Solving 2t + 5 = 15 How To Find The Value Of T Step By Step

This article aims to provide a comprehensive guide on how to solve the equation 2t + 5 = 15 for the variable t. We will break down the process step-by-step, ensuring a clear understanding of the underlying mathematical principles. This will not only help you solve this specific equation but also equip you with the skills to tackle similar algebraic problems. The correct answer among the options provided (A) 5, B) 10, C) 15, D) 20) will be identified and explained in detail.

Understanding the Basics of Algebraic Equations

Before we dive into the solution, it's crucial to grasp the fundamental concepts of algebraic equations. An algebraic equation is a mathematical statement that asserts the equality of two expressions. These expressions can involve constants, variables, and mathematical operations. The goal of solving an equation is to find the value(s) of the variable(s) that make the equation true. In our case, the equation 2t + 5 = 15 contains one variable, t, and our objective is to determine the value of t that satisfies the equation.

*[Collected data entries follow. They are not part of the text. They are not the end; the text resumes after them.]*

-- ==== Sys2Proof/Machine/Divider.lean ====
section
/-! DEFINITION. The two divider searches (42_serial_engine.md R118, R119): the prescale and second divisor for a
requested rate, and the rate reported. -/

namespace Sys2Proof.Machine

/-- What a divider search finds: the prescale `p`, the second divisor `d` and the achieved rate. -/
structure DividerSetting where
  prescale : Nat
  postdiv : Nat
  achieved : Nat
deriving DecidableEq, Repr

/-- The legal prescales `2, 4, ..., 254`, ascending (00_scope.md R11). -/
def prescales : List Nat := (List.range 127).map fun i => 2 * (i + 1)

/-- The largest product of the two stages, `254 * 256` (42_serial_engine.md R118). -/
def maxProduct : Nat := 254 * 256

/-- The least product `p * d` with `d` in 1 to 256 that is at least `need`, if there is one: the members of `Prod` with
prescale `p` (42_serial_engine.md R118). -/
def leastProduct (need p : Nat) : Option Nat :=
  let d := max 1 ((need + p - 1) / p)
  if d ≤ 256 then some (p * d) else none

/-- `min (P in Prod | P ≥ need)` (42_serial_engine.md R118). -/
def closestProduct (need : Nat) : Option Nat := (prescales.filterMap (leastProduct need)).min?

/-- The divider search `CLOSEST`: the largest exact rate not above `b`, a tie going to the smallest prescale
(42_serial_engine.md R118). -/
def closestSearch (clk b : Nat) : Option DividerSetting :=
  if b = 0 then none
  else
    let need := (clk + b - 1) / b
    if maxProduct < need then none
    else
      match closestProduct need with
      | none => none
      | some prod =>
        match prescales.find? (fun p => prod % p == 0 && prod / p ≤ 256) with
        | none => none
        | some p => some { prescale := p, postdiv := prod / p, achieved := clk / prod }

/-- The second loop of the `SDK` search, from `d` downwards: stop at the first `d` for which `d - 1` would give a rate
above `b` (42_serial_engine.md R119). -/
def sdkPostdiv (clk b p : Nat) : Nat → Nat
  | 0 => 1
  | 1 => 1
  | d + 2 => if b < clk / (p * (d + 1)) then d + 2 else sdkPostdiv clk b p (d + 1)

/-- The divider search `SDK` (42_serial_engine.md R119). -/
def sdkSearch (clk b : Nat) : Option DividerSetting :=
  if b = 0 || clk < b then none
  else
    match prescales.find? (fun p => clk < p * 256 * b) with
    | none => none
    | some p =>
      let d := sdkPostdiv clk b p 256
      some { prescale := p, postdiv := d, achieved := clk / (p * d) }

/-- The divider search the machine is configured with (44_operations.md R133 step 0). -/
def dividerSearch (p : Params) (b : Nat) : Option DividerSetting :=
  match p.dividerSearch with
  | .closest => closestSearch p.clkHz b
  | .sdk => sdkSearch p.clkHz b

end Sys2Proof.Machine
end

The core principle behind solving equations is maintaining the balance. Imagine an equation as a balanced scale. To keep the scale balanced, any operation performed on one side of the equation must also be performed on the other side. This principle ensures that the equality remains valid throughout the solution process. Common operations used in solving equations include addition, subtraction, multiplication, and division. We will apply these operations strategically to isolate the variable t on one side of the equation.

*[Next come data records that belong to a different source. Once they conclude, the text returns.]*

-- ==== Sys2Proof/Machine/Engine.lean ====
section
/-! DEFINITION. The Engine's three steps (42_serial_engine.md R103, R113, R114) and the MCP3208 on the wire
(60_exceptions.md R163 to R169). A frame is one atomic step (R38, R100; DEDUCED, log entry 22). Bits are lists, first clock first, true
for 1. -/

namespace Sys2Proof.Machine

/-! ### The device -/

/-- The number formed by bits, most significant first (42_serial_engine.md R110). -/
def bitsToNat (bs : List Bool) : Nat := bs.foldl (fun n b => 2 * n + b.toNat) 0

/-- What the device latches at its `k`-th rising edge, with `x` on its input (60_exceptions.md R164): the start bit, the
mode bit, the channel bits, and at the last of them the conversion value. -/
def latchBit (k : Nat) (x : Bool) (s : Option Nat) (sgl : Option Bool) (dch : List Bool) (v : Option (BitVec 12)) (e : Env) : Dev × Env :=
  match s with
  | none => (.sel k (if x then some k else none) sgl dch v, e)
  | some s0 =>
    if k = s0 + 1 then (.sel k (some s0) (some x) dch v, e)
    else if k = s0 + 2 || k = s0 + 3 then (.sel k (some s0) sgl (dch ++ [x]) v, e)
    else if k = s0 + 4 then
      let (w, e1) := e.drawSample (BitVec.ofNat 3 (bitsToNat (dch ++ [x]))) (sgl.getD false)
      (.sel k (some s0) sgl (dch ++ [x]) (some w), e1)
    else (.sel k (some s0) sgl dch v, e)

/-- What a sampler reads at the device's `k`-th rising edge: the null bit at `s + 6`, `V[11 - j]` at `s + 7 + j` for `j` from
0 to 11, a draw otherwise (60_exceptions.md R166). -/
def outputBit (k : Nat) (s : Option Nat) (v : Option (BitVec 12)) (e : Env) : Bool × Env :=
  match s with
  | none => e.drawBit
  | some s0 =>
    if k = s0 + 6 then (false, e)
    else if s0 + 7 ≤ k && k ≤ s0 + 18 then
      match v with
      | some w => (w.getLsbD (11 - (k - (s0 + 7))), e)
      | none => e.drawBit
    else e.drawBit

/-- One rising edge of `sclk` at the device, in a clean frame: the bit it returns, and its new state (60_exceptions.md
R164, R166, R168). -/
def Dev.edge (d : Dev) (x : Bool) (e : Env) : Bool × Dev × Env :=
  match d with
  | .off => (e.drawBit.1, .off, e.drawBit.2)
  | .unknown => (e.drawBit.1, .unknown, e.drawBit.2)
  | .sel k s sgl dch v =>
    let (b, e1) := outputBit (k + 1) s v e
    let (d1, e2) := latchBit (k + 1) x s sgl dch v e1
    (b, d1, e2)

/-- The edges of a clean frame, one for each clock (60_exceptions.md R168). -/
def Dev.edges (d : Dev) (e : Env) : List Bool → List Bool × Dev × Env
  | [] => ([], d, e)
  | x :: xs =>
    let (b, d1, e1) := d.edge x e
    let (bs, d2, e2) := Dev.edges d1 e1 xs
    (b :: bs, d2, e2)

/-- The device before the first clock of a frame (60_exceptions.md R169): untouched with the software select line; newly
selected with the hardware one, but for a Motorola SPH = 1 frame that finds it `Unknown`. -/
def State.devBefore (s : State) : Dev :=
  match s.selfn with
  | .gpio => s.dev
  | .periph => if s.block.frf = 0#2 && s.block.sph && s.dev = .unknown then .unknown else .fresh

/-- The device after the last clock of a frame that left it `d` (60_exceptions.md R169): with the hardware select line
`Off` after Motorola SPH = 0 and Microwire, `Unknown` after Motorola SPH = 1, as the frame left it after TI. -/
def State.devAfter (s : State) (d : Dev) : Dev :=
  match s.selfn with
  | .gpio => d
  | .periph =>
    if s.block.frf = 0#2 then (if s.block.sph then .unknown else .off)
    else if s.block.frf = 2#2 then .off
    else d

/-- The device after an unclean frame: `Unknown` if it was selected (60_exceptions.md R168). -/
def Dev.blur : Dev → Dev
  | .off => .off
  | .unknown => .unknown
  | .sel _ _ _ _ _ => .unknown

/-- Whether a frame is clean: the block samples on rising edges, as the device expects (60_exceptions.md R168). -/
def Block.cleanFrame (b : Block) : Bool := b.samplesRising

/-- `Wire(mosi, C)`: the bits the wire returns for one frame, and the device and environment after it
(42_serial_engine.md R112, 60_exceptions.md R168, R169). -/
def State.wireFrame (s : State) (mosi : List Bool) : List Bool × Dev × Env :=
  if !s.params.devicePresent then
    let (bs, e) := s.env.drawBits mosi.length
    (bs, s.dev, e)
  else if s.block.cleanFrame then
    let (bs, d, e) := s.devBefore.edges s.env mosi
    (bs, s.devAfter d, e)
  else
    let (bs, e) := s.env.drawBits mosi.length
    (bs, s.devAfter s.devBefore.blur, e)

/-! ### The frame step -/

/-- `FrameCheck()`: the first reason a frame may not start, in the order of 42_serial_engine.md R104. -/
def Block.frameCheck (b : Block) : Option FrameReason :=
  if b.ms then some .slave
  else if b.cpsdvsr.toNat < 2 then some .prescale
  else if b.dss.toNat < 3 then some .dss
  else if b.frf = 3#2 then some .frf
  else if b.lbm && b.frf = 2#2 then some .loopback
  else none

/-- Bits `n - 1` down to 0 of a word, most significant first. -/
def wordBits (w : Half) (n : Nat) : List Bool := (List.range n).map fun i => w.getLsbD (n - 1 - i)

/-- The bits on `txd` during a frame (42_serial_engine.md R103, R108): the low `N` bits of the word; in Microwire the low
8 bits, then 0 for the turnaround and the reply. -/
def Block.frameBits (b : Block) (hd : Half) : List Bool :=
  if b.frf = 2#2 then wordBits hd 8 ++ List.replicate (1 + b.width) false else wordBits hd b.width

/-- The bits the block samples of those on `rxd` (42_serial_engine.md R103): all, or in Microwire those after clock 9. -/
def Block.sampledBits (b : Block) (miso : List Bool) : List Bool := if b.frf = 2#2 then miso.drop 9 else miso

/-- The received word, assembled most significant bit first and zero-extended (42_serial_engine.md R103, R110). -/
def Block.receivedWord (b : Block) (miso : List Bool) : Half := BitVec.ofNat 16 (bitsToNat (b.sampledBits miso))

/-- The block after a frame that received `r`: the word is queued, or lost with the overrun latched
(42_serial_engine.md R103, R111). -/
def Block.receive (b : Block) (r : Half) : Block :=
  if b.rxq.length < Config.fifoDepth then { b with rxq := b.rxq ++ [r] } else { b with rorLatch := true }

/-- One frame that sends `hd`, already taken from the transmit FIFO (42_serial_engine.md R103). In loopback the block reads
its own output; the device sees the frame all the same (DEDUCED, log entry 10). -/
def State.sendFrame (s : State) (hd : Half) : State :=
  let mosi := s.block.frameBits hd
  let (wire, d, e) := s.wireFrame mosi
  let miso := if s.block.lbm then mosi else wire
  { s with block := s.block.receive (s.block.receivedWord miso), dev := d, env := e }

/-- The frame step's effect: it is enabled out of reset with SSE = 1 and a word to send; a configuration no source
defines faults and leaves the word in the FIFO (42_serial_engine.md R103, R104, 60_exceptions.md R161). Where it is not
enabled the Engine has no step and nothing changes. -/
def State.frameStep (s : State) : State :=
  if s.block.outOfReset && s.block.sse then
    match s.block.txq with
    | [] => s
    | hd :: rest =>
      match s.block.frameCheck with
      | some r => s.raise .engine (.invalidFrameConfig r)
      | none => State.sendFrame { s with block := { s.block with txq := rest } } hd
  else s

/-! ### The timeout steps -/

/-- Whether the receive-timeout step is enabled (42_serial_engine.md R113). -/
def Block.timeoutEnabled (b : Block) : Bool :=
  b.outOfReset && !b.rxq.isEmpty && !b.rtLatch && (b.txq.isEmpty || !b.sse)

/-- The receive-timeout step (42_serial_engine.md R113). -/
def State.timeoutStep (s : State) : State :=
  if s.block.timeoutEnabled then { s with block := { s.block with rtLatch := true } } else s

/-- Whether the timeout-clear step is enabled (42_serial_engine.md R114). -/
def Block.timeoutClearEnabled (b : Block) : Bool := b.rxq.isEmpty && b.rtLatch

/-- The timeout-clear step (42_serial_engine.md R114). -/
def State.timeoutClearStep (s : State) : State :=
  if s.block.timeoutClearEnabled then { s with block := { s.block with rtLatch := false } } else s

/-- Whether the frame step is enabled (42_serial_engine.md R103). -/
def Block.frameEnabled (b : Block) : Bool := b.outOfReset && b.sse && !b.txq.isEmpty

end Sys2Proof.Machine
end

Another important concept is the order of operations, often remembered by the acronym PEMDAS (Parentheses, Exponents, Multiplication and Division, Addition and Subtraction). While PEMDAS is crucial for simplifying expressions, we often apply it in reverse when solving equations. This means we typically address addition and subtraction before multiplication and division. This approach helps us systematically isolate the variable. In the equation 2t + 5 = 15, we will first address the addition of 5 before dealing with the multiplication of 2 by t.

Step-by-Step Solution of the Equation 2t + 5 = 15

To solve the equation 2t + 5 = 15, we will follow a systematic approach involving inverse operations to isolate the variable t. This process will reveal the value of t that makes the equation a true statement.

Step 1: Isolate the term with the variable

Our initial goal is to isolate the term containing the variable t, which in this case is 2t. To do this, we need to eliminate the constant term, +5, from the left side of the equation. We can achieve this by performing the inverse operation of addition, which is subtraction. Subtracting 5 from both sides of the equation maintains the balance and allows us to isolate 2t.

2t + 5 - 5 = 15 - 5

Simplifying both sides, we get:

2t = 10

Now, the equation is simplified to 2t = 10, where the term with the variable is isolated on the left side.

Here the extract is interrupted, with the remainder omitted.